*Work instruction:*
Everything from the line containing "VADDS (13 R211). -/" through the line containing "k) % t.width" in the listing below should be copied exactly, and nothing more.
★ ★ ★ ★
-- ==== Sys2Proof/Machine/Vector.lean ====
section
/-! DEFINITION. Family: vector arithmetic, comparison, movement, conversion, permutation, reduction and random numbers (spec 13 R210-R220, 08 R120-R126, R132, R133). -/

namespace Sys2Proof.Machine

/-! Lane-wise forms. -/

/-- d receives, in its active elements, a function of the index (13 R208). -/
def lanesOp (cls : Nat) (t : ElemType) (m d : Nat) (f : State → Nat → Nat) (s : State) : State :=
  s.giveLanes cls t.width d (s.active m) (f s)

/-- Element i of register n. -/
def elemOf (s : State) (t : ElemType) (n i : Nat) : Nat := lane t.width (s.vreg n) i

/-- An arithmetic result: integers wrap, floating values are rounded once (13 R210). -/
def arith (t : ElemType) (rm : Rm) (fi : Int → Int → Int → Int) (ff : FVal → FVal → FVal → FVal) (a b c : Nat) : Nat :=
  if t.isInt then wrapInt t.width (fi (readInt t a) (readInt t b) (readInt t c))
  else writeVal t rm false (ff (readVal t a) (readVal t b) (readVal t c))

/-- A two-source or three-source arithmetic instruction. -/
def arithOp (cls : Nat) (t : ElemType) (rm : Rm) (m d a b c : Nat) (fi : Int → Int → Int → Int) (ff : FVal → FVal → FVal → FVal) (s : State) : State :=
  lanesOp cls t m d (fun s i => arith t rm fi ff (elemOf s t a i) (elemOf s t b i) (elemOf s t c i)) s

/-- VADD (13 R211). -/
def execVadd (q m : Nat) (t : ElemType) (rm : Rm) (d a b : Nat) (s : State) : Result :=
  cpSlot (.vadd q m t rm d a b) (arithOp 3 t rm m d a b b (fun x y _ => x + y) (fun x y _ => FVal.add x y)) s
/-- VSUB (13 R211). -/
def execVsub (q m : Nat) (t : ElemType) (rm : Rm) (d a b : Nat) (s : State) : Result :=
  cpSlot (.vsub q m t rm d a b) (arithOp 3 t rm m d a b b (fun x y _ => x - y) (fun x y _ => FVal.add x y.neg)) s
/-- VMUL (13 R211). -/
def execVmul (q m : Nat) (t : ElemType) (rm : Rm) (d a b : Nat) (s : State) : Result :=
  cpSlot (.vmul q m t rm d a b) (arithOp 4 t rm m d a b b (fun x y _ => x * y) (fun x y _ => FVal.mul x y)) s
/-- VFMA (13 R211). -/
def execVfma (q m : Nat) (t : ElemType) (rm : Rm) (d a b c : Nat) (s : State) : Result :=
  cpSlot (.vfma q m t rm d a b c) (arithOp 4 t rm m d a b c (fun x y z => x * y + z) (fun x y z => FVal.add (FVal.mul x y) z)) s
/-- VFMS (13 R211). -/
def execVfms (q m : Nat) (t : ElemType) (rm : Rm) (d a b c : Nat) (s : State) : Result :=
  cpSlot (.vfms q m t rm d a b c) (arithOp 4 t rm m d a b c (fun x y z => x * y - z) (fun x y z => FVal.add (FVal.mul x y) z.neg)) s
/-- VMIN (13 R211). -/
def execVmin (q m : Nat) (t : ElemType) (d a b : Nat) (s : State) : Result :=
  cpSlot (.vmin q m t d a b) (arithOp 3 t .rne m d a b b (fun x y _ => min x y) (fun x y _ => FVal.minn x y)) s
/-- VMAX (13 R211). -/
def execVmax (q m : Nat) (t : ElemType) (d a b : Nat) (s : State) : Result :=
  cpSlot (.vmax q m t d a b) (arithOp 3 t .rne m d a b b (fun x y _ => max x y) (fun x y _ => FVal.maxn x y)) s
/-- VABS (13 R211): of the most negative number it is that number. -/
def execVabs (q m : Nat) (t : ElemType) (d a : Nat) (s : State) : Result :=
  cpSlot (.vabs q m t d a) (arithOp 3 t .rne m d a a a (fun x _ _ => (x.natAbs : Int)) (fun x _ _ => x.abs)) s
/-- VNEG (13 R211). -/
def execVneg (q m : Nat) (t : ElemType) (d a : Nat) (s : State) : Result :=
  cpSlot (.vneg q m t d a) (arithOp 3 t .rne m d a a a (fun x _ _ => -x) (fun x _ _ => x.neg)) s
/-- VADDS (13 R211). -/
def execVadds (q m : Nat) (t : ElemType) (d a b : Nat) (s : State) : Result :=
  cpSlot (.vadds q m t d a b) (arithOp 3 t .rne m d a b b (fun x y _ => satInt t (x + y)) (fun x _ _ => x)) s

/-- VAND (13 R211). -/
def execVand (q m : Nat) (t : ElemType) (d a b : Nat) (s : State) : Result :=
  cpSlot (.vand q m t d a b) (lanesOp 2 t m d (fun s i => elemOf s t a i &&& elemOf s t b i)) s
/-- VOR (13 R211). -/
def execVor (q m : Nat) (t : ElemType) (d a b : Nat) (s : State) : Result :=
  cpSlot (.vor q m t d a b) (lanesOp 2 t m d (fun s i => elemOf s t a i ||| elemOf s t b i)) s
/-- VXOR (13 R211). -/
def execVxor (q m : Nat) (t : ElemType) (d a b : Nat) (s : State) : Result :=
  cpSlot (.vxor q m t d a b) (lanesOp 2 t m d (fun s i => elemOf s t a i ^^^ elemOf s t b i)) s
/-- VNOT (13 R211). -/
def execVnot (q m : Nat) (t : ElemType) (d a : Nat) (s : State) : Result :=
  cpSlot (.vnot q m t d a) (lanesOp 2 t m d (fun s i => 2 ^ t.width - 1 - elemOf s t a i)) s

/-- The count of a shift in element i, modulo w. -/
def shiftOf (s : State) (t : ElemType) (n : ShiftBy) (i : Nat) : Nat :=
  (match n with
  | .vec b => elemOf s t b i
  | .imm k => k) % t.width

/-- VSHL (13 R211). -/
def execVshl (q m : Nat) (t : ElemType) (d a : Nat) (n : ShiftBy) (s : State) : Result :=
  cpSlot (.vshl q m t d a n) (lanesOp 2 t m d (fun s i => elemOf s t a i * 2 ^ shiftOf s t n i)) s
/-- VSHR (13 R211). -/
def execVshr (q m : Nat) (t : ElemType) (d a : Nat) (n : ShiftBy) (s : State) : Result :=
  cpSlot (.vshr q m t d a n) (lanesOp 2 t m d (fun s i => elemOf s t a i / 2 ^ shiftOf s t n i)) s
/-- VSRA (13 R211): the sign bit fills, whatever the type. -/
def execVsra (q m : Nat) (t : ElemType) (d a : Nat) (n : ShiftBy) (s : State) : Result :=
  cpSlot (.vsra q m t d a n) (lanesOp 2 t m d (fun s i => wrapInt t.width (sextNat t.width (elemOf s t a i) / 2 ^ shiftOf s t n i))) s

/-! Comparison (13 R212). -/

/-- A condition on integers, and on floating values. -/
def cmpInt (c : Cmp) (a b : Int) : Bool :=
  match c with
  | .eq => a == b | .ne => a != b | .lt => decide (a < b) | .le => decide (a ≤ b) | .gt => decide (b < a) | .ge => decide (b ≤ a) | .un => false
def cmpF (c : Cmp) (a b : FVal) : Bool :=
  if a.isNan || b.isNan then (match c with | .ne => true | .un => true | _ => false)
  else match c with
    | .eq => !a.lt b && !b.lt a | .ne => a.lt b || b.lt a | .lt => a.lt b | .le => !b.lt a | .gt => b.lt a | .ge => !a.lt b | .un => false
def cmpElem (t : ElemType) (c : Cmp) (a b : Nat) : Bool :=
  if t.isInt then cmpInt c (readInt t a) (readInt t b) else cmpF c (readVal t a) (readVal t b)

/-- The mask whose bits below n come from a function. -/
def maskOf (n : Nat) (f : Nat → Bool) : Mask := BitVec.ofNat 1024 (packLanes 1 ((List.range n).map (fun i => (f i).toNat)))

/-- VCMP to a mask (13 R212). -/
def execVcmpMask (q m : Nat) (t : ElemType) (cond : Cmp) (d a b : Nat) (s : State) : Result :=
  cpSlot (.vcmpMask q m t cond d a b) (fun s =>
    s.give 1 (.m d (maskOf t.count (fun i => s.active m i && cmpElem t cond (elemOf s t a i) (elemOf s t b i))))) s
/-- VCMP to a vector (13 R212). -/
def execVcmpVec (q m : Nat) (t : ElemType) (cond : Cmp) (d a b : Nat) (s : State) : Result :=
  cpSlot (.vcmpVec q m t cond d a b) (lanesOp 3 t m d (fun s i =>
    if cmpElem t cond (elemOf s t a i) (elemOf s t b i) then 2 ^ t.width - 1 else 0)) s

/-! Selection and movement (13 R213). -/

/-- VSEL (13 R213). -/
def execVsel (q m : Nat) (t : ElemType) (d a b mc : Nat) (s : State) : Result :=
  cpSlot (.vsel q m t d a b mc) (lanesOp 2 t m d (fun s i => if s.active mc i then elemOf s t a i else elemOf s t b i)) s
/-- VMOV (13 R213). -/
def execVmov (q m : Nat) (t : ElemType) (d a : Nat) (s : State) : Result :=
  cpSlot (.vmov q m t d a) (lanesOp 2 t m d (fun s i => elemOf s t a i)) s
/-- VMOV of a mask to a mask (13 R213). -/
def execVmovMaskMask (q d a : Nat) (s : State) : Result := cpSlot (.vmovMaskMask q d a) (fun s => s.give 2 (.m d (s.mask a))) s
/-- VMOV of a vector to a mask (13 R213). -/
def execVmovMaskVec (q d a : Nat) (s : State) : Result := cpSlot (.vmovMaskVec q d a) (fun s => s.give 2 (.m d ((s.vreg a).setWidth 1024))) s
/-- VMOV of a mask to a vector (13 R213). -/
def execVmovVecMask (q d a : Nat) (s : State) : Result :=
  cpSlot (.vmovVecMask q d a) (fun s => s.give 2 (.vec (s.vphys d) (BitVec.ofNat 4096 (2 ^ 1024 - 1)) ((s.mask a).setWidth 4096))) s
/-- VBCAST of a k register (13 R213). -/
def execVbcastK (q m : Nat) (t : ElemType) (d k : Nat) (s : State) : Result :=
  cpSlot (.vbcastK q m t d k) (lanesOp 2 t m d (fun s _ => (s.kreg k).toNat)) s
/-- VBCAST of an immediate (13 R213). -/
def execVbcastImm (q m : Nat) (t : ElemType) (rm : Rm) (d : Nat) (i : BitVec 16) (s : State) : Result :=
  cpSlot (.vbcastImm q m t rm d i) (lanesOp 2 t m d (fun _ _ =>
    if t.isInt then wrapInt t.width i.toInt else writeVal t rm true (decodeF fmtF16 i.toNat))) s

/-! Conversion (13 R214). -/

/-- The conversion of one element; SAT acts on a narrowing of an integer only. -/
def convertElem (dty sty : ElemType) (sat : Bool) (rm : Rm) (x : Nat) : Nat :=
  if dty.isInt && sty.isInt then
    (if sat && decide (dty.width ≤ sty.width) then wrapInt dty.width (satInt dty (readInt sty x)) else wrapInt dty.width (readInt sty x))
  else writeVal dty rm false (readVal sty x)

/-- VCVT (13 R214): the logical elements interleave across the group of the wider side. -/
def execVcvt (q m : Nat) (dty sty : ElemType) (sat : Bool) (rm : Rm) (d a : Nat) (s : State) : Result :=
  cpSlot (.vcvt q m dty sty sat rm d a) (fun s =>
    let rs := cvtSrcRegs dty sty
    let rd := cvtDstRegs dty sty
    (List.range rd).foldl (fun t r =>
      t.give 5 (.vec (s.vphys (d + r))
        (laneBits dty.width dty.count (fun l => s.active m (l * rd + r)))
        (laneVec dty.width dty.count (fun l => s.active m (l * rd + r)) (fun l =>
          let i := l * rd + r
          convertElem dty sty sat rm (lane sty.width (s.vreg (a + i % rs)) (i / rs)))))) s) s

/-! Permutation (13 R215). -/

/-- VSHUF (13 R215). -/
def execVshuf (q m : Nat) (t : ElemType) (d a b : Nat) (s : State) : Result :=
  cpSlot (.vshuf q m t d a b) (lanesOp 5 t m d (fun s i =>
    let f := shufRegs t
    elemOf s t a (lane 16 (s.vreg (b + i % f)) (i / f) % t.count))) s
/-- VSLIDE (13 R215). -/
def execVslide (q m : Nat) (t : ElemType) (d a b k : Nat) (s : State) : Result :=
  cpSlot (.vslide q m t d a b k) (lanesOp 5 t m d (fun s i =>
    let n := (s.kreg k).toNat % t.count
    if i + n < t.count then elemOf s t a (i + n) else elemOf s t b (i + n - t.count))) s

/-! Reductions (13 R216, R217; 08 R132, R133). -/

/-- The pairs of one level of the tree. -/
def treeLevel {α : Type} (f : α → α → α) : List α → List α
  | x :: y :: t => f x y :: treeLevel f t
  | l => l
/-- The root of the pairwise tree after n levels. -/
def tree {α : Type} (f : α → α → α) (z : α) : Nat → List α → α
  | 0, l => l.headD z
  | n + 1, l => tree f z n (treeLevel f l)

/-- The identity of a reduction (08 R132), as a pattern. -/
def redIdentity (t : ElemType) (op : RedOp) : Nat :=
  match op with
  | .sum => if t.isInt then 0 else writeVal t .rne false (.fin true 0 0)
  | .max => if t.isInt then wrapInt t.width (intMin t) else writeVal t .rne false .nan
  | .min => if t.isInt then wrapInt t.width (intMax t) else writeVal t .rne false .nan

/-- One node of a reduction, on patterns. -/
def redNode (t : ElemType) (op : RedOp) (rm : Rm) (a b : Nat) : Nat :=
  match op with
  | .sum => arith t rm (fun x y _ => x + y) (fun x y _ => FVal.add x y) a b b
  | .max => arith t .rne (fun x y _ => max x y) (fun x y _ => FVal.maxn x y) a b b
  | .min => arith t .rne (fun x y _ => min x y) (fun x y _ => FVal.minn x y) a b b

/-- VREDS (13 R216): the root goes to element 0, whatever the mask. -/
def execVreds (q m : Nat) (t : ElemType) (op : RedOp) (rm : Rm) (d a : Nat) (s : State) : Result :=
  cpSlot (.vreds q m t op rm d a) (fun s =>
    let leaves := (List.range t.count).map (fun i => if s.active m i then elemOf s t a i else redIdentity t op)
    s.giveLanes 6 t.width d (fun i => i == 0) (fun _ => tree (redNode t op rm) 0 10 leaves)) s

/-- A candidate of VMAXI or VMINI (08 R133): its pattern and index; none for an inactive lane. -/
def winner (t : ElemType) (hi : Bool) (x y : Option (Nat × Nat)) : Option (Nat × Nat) :=
  match x, y with
  | none, y => y
  | x, none => x
  | some (a, i), some (b, j) =>
    let right :=
      if t.isInt then (if hi then decide (readInt t a < readInt t b) else decide (readInt t b < readInt t a))
      else
        let u := readVal t a
        let v := readVal t b
        if v.isNan then false else if u.isNan then true else if hi then v.over u else u.over v
    if right then some (b, j) else some (a, i)

/-- The index and value that VMAXI and VMINI write. -/
def winnerOf (t : ElemType) (hi : Bool) (n : Nat) : Option (Nat × Nat) → Nat × Nat
  | some (a, i) => (i, if t.isInt then a else writeVal t .rne false (readVal t a))
  | none => (n, redIdentity t (if hi then .max else .min))

/-- VMAXI and VMINI: bytes 0-3 and 8-15 of d (13 R217). -/
def extremeOp (t : ElemType) (hi : Bool) (m d a : Nat) (s : State) : State :=
  let leaves := (List.range t.count).map (fun i => if s.active m i then some (elemOf s t a i, i) else none)
  let (i, v) := winnerOf t hi t.count (tree (winner t hi) none 10 leaves)
  s.give 6 (.vec (s.vphys d) (BitVec.ofNat 4096 (2 ^ 32 - 1 + (2 ^ 64 - 1) * 2 ^ 64)) (BitVec.ofNat 4096 (i + v * 2 ^ 64)))

/-- VMAXI (13 R217). -/
def execVmaxi (q m : Nat) (t : ElemType) (d a : Nat) (s : State) : Result := cpSlot (.vmaxi q m t d a) (extremeOp t true m d a) s
/-- VMINI (13 R217). -/
def execVmini (q m : Nat) (t : ElemType) (d a : Nat) (s : State) : Result := cpSlot (.vmini q m t d a) (extremeOp t false m d a) s

/-- Set bits among the low n of a number. -/
def bitCount : Nat → Nat → Nat
  | 0, _ => 0
  | n + 1, x => x % 2 + bitCount n (x / 2)

/-- VPOPC of elements (13 R218). -/
def execVpopc (q m : Nat) (t : ElemType) (d a : Nat) (s : State) : Result :=
  cpSlot (.vpopc q m t d a) (lanesOp 6 t m d (fun s i => bitCount t.width (elemOf s t a i))) s
/-- VPOPC of the governing mask (13 R218). -/
def execVpopcMask (q m : Nat) (t : ElemType) (d : Nat) (s : State) : Result :=
  cpSlot (.vpopcMask q m t d) (fun s =>
    s.give 6 (.vec (s.vphys d) (BitVec.ofNat 4096 (2 ^ 32 - 1)) (BitVec.ofNat 4096 ((List.range t.count).filter (s.active m)).length))) s

/-! Random numbers (13 R219) and KFROMV (13 R220). -/

/-- Lane l of VRNG. -/
def rngLane (ka kb : Word) (n : Nat) : Nat :=
  let z := ka ^^^ (kb * 0x9E3779B97F4A7C15) ^^^ (BitVec.ofNat 64 n * 0xD1B54A32D192ED03)
  let z := (z ^^^ (z >>> 30)) * 0xBF58476D1CE4E5B9
  let z := (z ^^^ (z >>> 27)) * 0x94D049BB133111EB
  let z := z ^^^ (z >>> 31)
  z.toNat / 2 ^ 32

/-- VRNG (13 R219). -/
def execVrng (q m d ka kb base : Nat) (s : State) : Result :=
  cpSlot (.vrng q m d ka kb base) (fun s => s.giveLanes 7 32 d (s.active m) (fun l => rngLane (s.kreg ka) (s.kreg kb) (base + l))) s

/-- KFROMV (13 R220). -/
def execKfromv (q : Nat) (t : ElemType) (d a idx : Nat) (s : State) : Result :=
  cpSlot (.kfromv q t d a idx) (fun s =>
    s.give 5 (.k d (if t.signed then BitVec.ofInt 64 (readInt t (elemOf s t a idx)) else BitVec.ofNat 64 (elemOf s t a idx)))) s

end Sys2Proof.Machine
end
★ ★ ★ ★
*Answer to the exercise:*
/-- VADDS (13 R211). -/
def execVadds (q m : Nat) (t : ElemType) (d a b : Nat) (s : State) : Result :=
  cpSlot (.vadds q m t d a b) (arithOp 3 t .rne m d a b b (fun x y _ => satInt t (x + y)) (fun x _ _ => x)) s

/-- VAND (13 R211). -/
def execVand (q m : Nat) (t : ElemType) (d a b : Nat) (s : State) : Result :=
  cpSlot (.vand q m t d a b) (lanesOp 2 t m d (fun s i => elemOf s t a i &&& elemOf s t b i)) s
/-- VOR (13 R211). -/
def execVor (q m : Nat) (t : ElemType) (d a b : Nat) (s : State) : Result :=
  cpSlot (.vor q m t d a b) (lanesOp 2 t m d (fun s i => elemOf s t a i ||| elemOf s t b i)) s
/-- VXOR (13 R211). -/
def execVxor (q m : Nat) (t : ElemType) (d a b : Nat) (s : State) : Result :=
  cpSlot (.vxor q m t d a b) (lanesOp 2 t m d (fun s i => elemOf s t a i ^^^ elemOf s t b i)) s
/-- VNOT (13 R211). -/
def execVnot (q m : Nat) (t : ElemType) (d a : Nat) (s : State) : Result :=
  cpSlot (.vnot q m t d a) (lanesOp 2 t m d (fun s i => 2 ^ t.width - 1 - elemOf s t a i)) s

/-- The count of a shift in element i, modulo w. -/
def shiftOf (s : State) (t : ElemType) (n : ShiftBy) (i : Nat) : Nat :=
  (match n with
  | .vec b => elemOf s t b i
  | .imm k => k) % t.width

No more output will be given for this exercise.